On the other hand 6.2 uses an Intel mobo probe facility (part of apic) during boot so you can read off devices plugged into the mobo in the boot message stream as long as its powered on (all captured in a /var/log/messages.log). I can tell there are all sorts of giant improvements in the underlying code. For example 6.2 runs flawlessly on the core2duo, and I can see both cpu's in top. Plugging in an device in one of the usb ports is reported on the CLI along with its manufacturer's name, date, serial number and some of its operating specs. The big problem is getting and configuring a virtual device driver to link the physical usb node to the OS device driver. Maybe that's not really the FreeBSD community's problem since they can't control whether manufacturers will release the i/o specs for their devices, or choose not to. The FreeBSD and Xorg configuration probes can only report the id and crude spec, but can't go beyond that. For example, nvidia evidently stopped releasing their full board specs with the release of their latest video cards---just my luck. So, that is why I spent hours and hours struggling to configure X.
But the deepest and most annoying and frustrating thing of all is that FreeBSD documentation lags behind its releases by at least one or two major revisions. What made my life these last two months such a nightmare was that the books that came with the full CD bundle were relevant to 4.x and 5.x and had little or nothing about 6.x. So, even if I was once upon a time a great believer in RTF, I was lost. The printed user and administrator guides were almost worthless, because there had been enough key changes to make the documentation significantly out of date. The live system included the most uptodate version of the Handbook, but even it was worthless for understanding the changes to sendmail, the sio0 driver, apic nightmares, configuring a printer, and other standard tasks. The manual pages of course were up to date, but anybody who has navigated unix manual pages knowns this really is the place of last resort. Toughing it with the manual pages is like returning to a math class after missing a few lectures.
Oh, and I forgot to mention Emacs, my essential life line to all text went through its own upgrade. TeX also. Thanks to some genius twit at gnu, Emacs now has a default blinking curser. And of course the emacs crowd is ten times more snotty, conceited, and terse than any FreeBSD guru could ever hope to be. The emacs lists gave various ways to stop the stupid cursor from blinking, but none of them worked. What is it with these people?

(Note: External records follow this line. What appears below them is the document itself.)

-- ==== Sys2Proof/Laws/PerInstr.lean ====
section
/-! SUPPORT. Laws/PerInstr: the family OpcodeReads. Its statement says of an instruction that its opcode byte ends
the prefix loop and that, prefixes read, the decoder makes this instruction of its opcode bytes, ModRM bytes
and immediate, and leaves the cells after them (30_encoding.md R110, R134 to R140). One lemma per row. -/

namespace Sys2Proof

/-- The first opcode byte of a layout (R110). -/
def Layout.first (l : Layout) : Byte := if l.two then 0x0F else l.op

/-- The cells of ModRM byte, SIB and displacement, before the cells c. -/
def modrmCells (m : Option (BitVec 3 × Rm)) (c : List Cell) : List Cell :=
  match m with
  | none => c
  | some (reg, rm) => .byte (packByte rm.mod reg rm.rm) :: (cells rm.tail ++ c)

/-- The cells of the immediate, before the cells c. -/
def ImmField.cells (v : ImmField) (c : List Cell) : List Cell :=
  match v with
  | .none => c
  | .b v => .byte v :: c
  | .w v => Sys2Proof.cells (bytes2 v) ++ c
  | .z v => Sys2Proof.cells v.bytes ++ c
  | .m v => Sys2Proof.cells v.bytes ++ c

/-- The cells of a layout after its first opcode byte, before the cells c. -/
def Layout.after (l : Layout) (c : List Cell) : List Cell :=
  if l.two then .byte l.op :: modrmCells l.modrm (l.imm.cells c) else modrmCells l.modrm (l.imm.cells c)

/-- The cells of an encoding, before the cells c. -/
theorem cells_encode (i : Instr) (c : List Cell) :
    cells (encode i) ++ c =
      cells (i.pfx.list.map Prefix.byte) ++ (.byte i.layout.first :: i.layout.after c) := by
  have hm : ∀ (m : Option (BitVec 3 × Rm)) (v : ImmField),
      cells (modrmBytes m) ++ (cells v.bytes ++ c) = modrmCells m (v.cells c) :=
    fun m v => by cases m <;> cases v <;> rfl
  simp only [encode, Layout.bytes, cells_append, List.append_assoc, hm, Instr.pfx]
  unfold Layout.opBytes Layout.first Layout.after
  cases i.layout.two <;> rfl

end Sys2Proof

namespace Sys2Proof.Laws.OpcodeReads

/-- The decoder reads the instruction back from the bytes after its prefixes. -/
def Statement (i : Instr) : Prop :=
  (i.layout.modrm.all fun x => x.2.wf i.layout.pfx.addrSize) = true → i.layout.imm.wf i.layout.pfx = true →
    endsPrefixes i.layout.first = true ∧
      ∀ c, decodeOpcode i.pfx i.layout.first (i.layout.after c) = .ok (i, c)

/-! ### The groups after a packed ModRM byte -/

theorem group80_packByte (p : Prefixes) (al : Opcode80) (m : BitVec 2) (ext x : BitVec 3) (c : List Cell) :
    group80 p al (.byte (packByte m ext x) :: c) =
      match ext.toNat with
      | 0 => fmtRmImm8 p (packByte m ext x) (.addRm8Imm8 p al) c
      | 1 => fmtRmImm8 p (packByte m ext x) (.orRm8Imm8 p al) c
      | 2 => fmtRmImm8 p (packByte m ext x) (.adcRm8Imm8 p al) c
      | 3 => fmtRmImm8 p (packByte m ext x) (.sbbRm8Imm8 p al) c
      | 4 => fmtRmImm8 p (packByte m ext x) (.andRm8Imm8 p al) c
      | 5 => fmtRmImm8 p (packByte m ext x) (.subRm8Imm8 p al) c
      | 6 => fmtRmImm8 p (packByte m ext x) (.xorRm8Imm8 p al) c
      | _ => fmtRmImm8 p (packByte m ext x) (.cmpRm8Imm8 p al) c := by
  simp only [group80, take1_byte, regField_packByte, bind, Except.bind] <;> rfl

theorem group81_packByte (p : Prefixes) (m : BitVec 2) (ext x : BitVec 3) (c : List Cell) :
    group81 p (.byte (packByte m ext x) :: c) =
      match ext.toNat with
      | 0 => fmtRmImmz p (packByte m ext x) (.addRmvImmz p) c
      | 1 => fmtRmImmz p (packByte m ext x) (.orRmvImmz p) c
      | 2 => fmtRmImmz p (packByte m ext x) (.adcRmvImmz p) c
      | 3 => fmtRmImmz p (packByte m ext x) (.sbbRmvImmz p) c
      | 4 => fmtRmImmz p (packByte m ext x) (.andRmvImmz p) c
      | 5 => fmtRmImmz p (packByte m ext x) (.subRmvImmz p) c
      | 6 => fmtRmImmz p (packByte m ext x) (.xorRmvImmz p) c
      | _ => fmtRmImmz p (packByte m ext x) (.cmpRmvImmz p) c := by
  simp only [group81, take1_byte, regField_packByte, bind, Except.bind] <;> rfl

theorem group83_packByte (p : Prefixes) (m : BitVec 2) (ext x : BitVec 3) (c : List Cell) :
    group83 p (.byte (packByte m ext x) :: c) =
      match ext.toNat with
      | 0 => fmtRmImm8 p (packByte m ext x) (.addRmvImm8 p) c
      | 1 => fmtRmImm8 p (packByte m ext x) (.orRmvImm8 p) c
      | 2 => fmtRmImm8 p (packByte m ext x) (.adcRmvImm8 p) c
      | 3 => fmtRmImm8 p (packByte m ext x) (.sbbRmvImm8 p) c
      | 4 => fmtRmImm8 p (packByte m ext x) (.andRmvImm8 p) c
      | 5 => fmtRmImm8 p (packByte m ext x) (.subRmvImm8 p) c
      | 6 => fmtRmImm8 p (packByte m ext x) (.xorRmvImm8 p) c
      | _ => fmtRmImm8 p (packByte m ext x) (.cmpRmvImm8 p) c := by
  simp only [group83, take1_byte, regField_packByte, bind, Except.bind] <;> rfl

But I am here in gnome to report that evolution sucks and is an obvious clone of a clone of the old StarOffice email client that was later cloned into OutLook, suitably rename OutBack or OutHouse by wankers in the free world---or was it the other way around? Thankfully gnome is just a fancy window manager and supports my favorite email client xfmail---which if the gods are with me tonight, yes the sun has gone down while I were here...will get this off to LBO. (Note, Monday morning, I had forgotten how to configure xfmail so I am sending this off the command line. I also looks like gnome's nautilus, a file, directory, and system navigator(?) tends to hang. At a guess it is configured to limit access via user permissions. Whats a file and directory program for, it you can't get anywhere? Bad news.)
Hopefully all the dark nights of despare are behind me. Late this afternoon I turned the old box off, unhooked it from the network hub, the phone line, the AC power, and packed it away. Maybe I will find a nice AT box with power suppy and revive it just because it was my favorite computer of all time. The apartment is suddenly quiet for the first time in months. No old AT power supply hum.